If you did a trade, then historically the stigmas were that you weren't smart enough to go to uni, or were smart enough but didn't have enough money. My grandad did a trade back in the 1930s because it wasn't a financial option to move to the city and go to uni even though he was offered a place. My dad to uni in the 1960s for free. I went to uni in the 2000s and it cost me tens of thousands and they let you in if you don't even pass high school.

Do many people go into trades for the hell of it? I can't imagine too many people want to get up at 5am and star off doing donkey work for $5/hr just to 'find themselves' which is how many treat university now. If you want to be a plumber, sparky, boilermaker etc. do a trade. If you want to be a doctor, lawyer, engineer etc. go to uni. And there are a bunch of people in the middle who go to uni to study things that don't directly lead to jobs. People want to study what they want, not what society says is needed. That's a mindset shift from the old days of university 'prestige'.

The bar for employment has also been set higher these days. I remember speaking to a guy in IT who would've been 40 when I was 25 so 50 now that said their policy was that if you didn't have a degree you wouldn't even get a look in, whereas he himself never went to uni. The old start in the mail room and work your way up thing is a relic, or to start in the mail room you need a bachelors degree anyway.
 
Depends what degree you are talking

There are a lot of bullshit degrees that really qualify you for nothing. Look at a lot of the arts degrees, why any one would waste their money on them has me stumped. However having a medical, engineering or law degree would be pretty value I would have thought

I've got a finance degree which has served me well, although I wish I knew without a CPA/CA on top your options are extremely limited before I started uni. But if I had my time again I reckon I would have done an electrical apprenticeship and worked for myself.

The one thing that a trade has going for it that most uni degrees don't is the work is always going to be there. Maybe there would be as much demand so wages might take a hit but the work will. People are always going to need their electricity hooked up, their pipes fixed or someone to build a house to live in. But if the IT technology changes or a new program that automates a lot of financial reporting are the IT specialists and accountants going to be needed?

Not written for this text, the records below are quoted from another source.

-- ==== Sys2Proof/Decode.lean ====
section
/-! DEFINITION. Decode: the command a word of the table's bits spells. -/

namespace Sys2Proof

/-- The command a word spells by the bits of spec/opcode_table.json. No row of the table has bits (the rows are steps of the part, not
words), so no word spells a command. -/
def decodeTableWord (_nbits _w : Nat) : Option Instr := none

end Sys2Proof
end

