/-- At the cable stage of a frame of unit u, v the window whose test it reports. For a circuit on terminal t of u
alone: a test in flight for v is resolved, and with TESTED its result is classed by the residual, recorded with time
since test 0, and judged: the class expected clears both cable faults and the candidate, HIGH of INCANDESCENT the
candidate alone, and OPEN or LOW of an LED class starts or advances a mismatch run, which at the confirm count holds
that fault and not the other. OVC of a NORMAL circuit counts a trip up to 11, sets clean-on to 0 and the verdict to
FORCED, and makes it RETRY_WAIT with the retry timer 0, or, beyond the most retries, LATCHED with OVERCURRENT held.
Judged for observed lit (OFF in the window and the one before, no test), a lit circuit advances its run and an unlit
one the quiet count of a raised fault: CROSS_FEED is held from the confirm count until quiet 25; a circuit ON has run
0. A GREEN circuit judged lit and not called for marks its group seen. Above the threshold the leakage advances u's
run and keeps the suspects ON in every window of it; otherwise the run ends and a raised fault counts quiet:
EARTH_LEAKAGE is held from the confirm count until the clear count. Circuits of other units, their leakage, the other
tables, the field bus and the learn records stay, and red status is formed afresh. The circuits tested by the frame
are those with a result, those lit by it those judged. A circuit on two terminals of the unit, which no map the part
builds holds, is left out of the clauses on one circuit. (R36, R148, R149, R150, R151, R152, R155, R156, R136, R143.)
-/
def Obligations.FrameSupervised : Prop :=
  ∀ (s r : State) (u : Fin 12) (v : Nat) (f : SenseFrame) (xs : Vector Sample 8) (on : Nat → Fin 8 → Prop)
    (judged lit : Fin 8 → Prop), r = superviseFrame s u v f xs →
    (∀ (w : Nat) (t : Fin 8), on w t ↔ ∃ x : WinRec,
      s.bus.units[u].log.find? (fun x => decide (x.window = w)) = some x ∧ mem x.on t.val = true) →
    (∀ t : Fin 8, judged t ↔ ¬ on f.window t ∧ ¬ (f.window ≠ 255 ∧ on ((f.window + 254) % 255) t) ∧
      xs[t].tested = false ∧ ∀ x : WinRec,
        s.bus.units[u].log.find? (fun x => decide (x.window = f.window)) = some x → mem x.test t.val = false) →
    (∀ t : Fin 8, lit t ↔ s.tables.cable.offCurrent < xs[t].isum ∨
      (if s.tables.cable.mode = 0 then s.tables.cable.vFix
       else if s.tables.cable.mode = 1 then s.tables.cable.ratio * f.vsup / 1000
       else min s.tables.cable.vFix (s.tables.cable.ratio * f.vsup / 1000)) < xs[t].vterm) →
    r.bus = s.bus ∧ r.tables = s.tables ∧ r.map = s.map ∧ r.clock = s.clock ∧ r.inputs = s.inputs ∧
    r.prov = { s.prov with circuits := r.prov.circuits, red := r.prov.red } ∧
    (∀ g : Fin 32, r.prov.red[g] = redStatusNow r g) ∧
    (∀ d : Fin 96, (∀ t : Fin 8, circuitAt s u t ≠ some d) →
      r.cable.circuits[d] = s.cable.circuits[d] ∧ r.prov.circuits[d] = s.prov.circuits[d]) ∧
    (∀ c : Fin 96,
      (c ∈ testedBy s u v xs ↔ s.cable.circuits[c].inFlight = some v ∧
        ∃ t : Fin 8, circuitAt s u t = some c ∧ xs[t].tested = true) ∧
      (c ∈ litBy s u f.window xs ↔ ∃ t : Fin 8, circuitAt s u t = some c ∧ judged t)) ∧
    (∀ g : Fin 32, { marksOf r.groups[g] with seen := false } = { marksOf s.groups[g] with seen := false } ∧
      (r.groups[g].seen = true ↔ s.groups[g].seen = true ∨ ∃ (t : Fin 8) (c : Fin 96),
        circuitAt s u t = some c ∧ judged t ∧ lit t ∧ s.tables.circuit[c].group = num g ∧
        s.tables.circuit[c].role = 2 ∧ ∀ x : WinRec,
          s.bus.units[u].log.find? (fun x => decide (x.window = f.window)) = some x → mem x.called t.val = false)) ∧
    (∀ k : Fin 12, k ≠ u → r.cable.leak[k] = s.cable.leak[k]) ∧
    (∀ n q : Nat,
      n = (if s.tables.cable.leakThreshold < f.leakage then min 50 (s.cable.leak[u].run + 1) else 0) →
      q = (if s.tables.cable.leakThreshold < f.leakage then 0
        else if s.cable.leak[u].raised = true then min 200 (s.cable.leak[u].quiet + 1) else s.cable.leak[u].quiet) →
      r.cable.leak[u].run = n ∧ r.cable.leak[u].quiet = q ∧
      (r.cable.leak[u].raised = true ↔ (s.cable.leak[u].raised = true ∨ s.tables.cable.leakConfirm ≤ n) ∧
        q < s.tables.cable.leakClear) ∧
      ∀ c : Fin 96, c ∈ r.cable.leak[u].suspects ↔ s.tables.cable.leakThreshold < f.leakage ∧
        (∃ t : Fin 8, circuitAt s u t = some c ∧ on f.window t) ∧ (n = 1 ∨ c ∈ s.cable.leak[u].suspects)) ∧
    ∀ (t : Fin 8) (c : Fin 96) (x y : CableRec), circuitAt s u t = some c →
      (∀ t' : Fin 8, circuitAt s u t' = some c → t' = t) → x = s.cable.circuits[c] → y = r.cable.circuits[c] →
      (x.inFlight ≠ some v → y.inFlight = x.inFlight) ∧ (x.inFlight = some v → y.inFlight = none) ∧
      (¬ (x.inFlight = some v ∧ xs[t].tested = true) →
        y.sinceTest = x.sinceTest ∧ y.lastTest = x.lastTest ∧ y.cand = x.cand ∧ y.mrun = x.mrun ∧
        y.openRaised = x.openRaised ∧ y.shortRaised = x.shortRaised) ∧
      (x.inFlight = some v → xs[t].tested = true → ∀ (k : TestClass) (led : Prop),
        k = (if s.tables.cable.openThreshold ≤ xs[t].residual then .isOpen
          else if xs[t].residual ≤ s.tables.cable.lowThreshold then .low else .high) →
        (led ↔ s.tables.circuit[c].loadClass = 1 ∨ s.tables.circuit[c].loadClass = 2) →
        y.sinceTest = 0 ∧ y.lastTest = some (xs[t].residual, k) ∧
        ((k = .low ∧ ¬ led) ∨ (k = .high ∧ led) →
          y.cand = none ∧ y.mrun = 0 ∧ y.openRaised = false ∧ y.shortRaised = false) ∧
        (k = .high → ¬ led →
          y.cand = none ∧ y.mrun = 0 ∧ y.openRaised = x.openRaised ∧ y.shortRaised = x.shortRaised) ∧
        ∀ (m : Mismatch) (n : Nat), (k = .isOpen ∧ m = .isOpen) ∨ (k = .low ∧ led ∧ m = .short) →
          n = (if x.cand = some m then min 10 (x.mrun + 1) else 1) →
          y.cand = some m ∧ y.mrun = n ∧
          (s.tables.cable.testConfirm ≤ n →
            y.openRaised = decide (m = .isOpen) ∧ y.shortRaised = decide (m = .short)) ∧
          (n < s.tables.cable.testConfirm → y.openRaised = x.openRaised ∧ y.shortRaised = x.shortRaised)) ∧
      (¬ (xs[t].ovc = true ∧ x.retry = .normal) →
        y.retry = x.retry ∧ y.retryTimer = x.retryTimer ∧ y.retryFresh = x.retryFresh ∧ y.trips = x.trips ∧
        y.cleanOn = x.cleanOn ∧ y.ovcRaised = x.ovcRaised ∧ r.prov.circuits[c] = s.prov.circuits[c]) ∧
      (xs[t].ovc = true → x.retry = .normal →
        y.trips = min 11 (x.trips + 1) ∧ y.cleanOn = 0 ∧
        r.prov.circuits[c] = { s.prov.circuits[c] with verdict := .forced, cand := none, run := 0, fault := none } ∧
        (min 11 (x.trips + 1) ≤ s.tables.cable.maxRetries →
          y.retry = .retryWait ∧ y.retryTimer = 0 ∧ y.retryFresh = !s.inPulse ∧ y.ovcRaised = x.ovcRaised) ∧
        (s.tables.cable.maxRetries < min 11 (x.trips + 1) →
          y.retry = .latched ∧ y.retryTimer = x.retryTimer ∧ y.retryFresh = x.retryFresh ∧ y.ovcRaised = true)) ∧
      (¬ judged t → y.quiet = x.quiet ∧ y.crossRaised = x.crossRaised ∧
        (on f.window t → y.litRun = 0) ∧ (¬ on f.window t → y.litRun = x.litRun)) ∧
      (judged t → ∀ n q : Nat,
        (lit t → n = min 20 (x.litRun + 1) ∧ q = 0) →
        (¬ lit t → n = 0 ∧ q = if x.crossRaised = true then min 25 (x.quiet + 1) else x.quiet) →
        y.litRun = n ∧
        (if (x.crossRaised = true ∨ s.tables.cable.crossConfirm ≤ n) ∧ 25 ≤ q then
          y.crossRaised = false ∧ y.quiet = 0
         else y.quiet = q ∧ (y.crossRaised = true ↔ x.crossRaised = true ∨ s.tables.cable.crossConfirm ≤ n)))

Lots of jobs gained from uni degrees long term are at risk from being lost from changes in technology, automation or easy outsourced overseas to cut costs. You cant do that to an electrician or carpenter
 
You actually need to be smart to turn a decent coin out of law. Probably the top 5% or so. Mostly its infested by career students who strut around campus taking 10 years to complete a degree while the stem students crank it out in engineering or medicine. Psychology, Socialism and Journalism students are the same.

The next 20% can probably make a living from government paid jobs like public service, legal aid, aboriginal legal services etc. The next set of duffers end up at one of the ombudsmen departments in highly qualified call centre roles.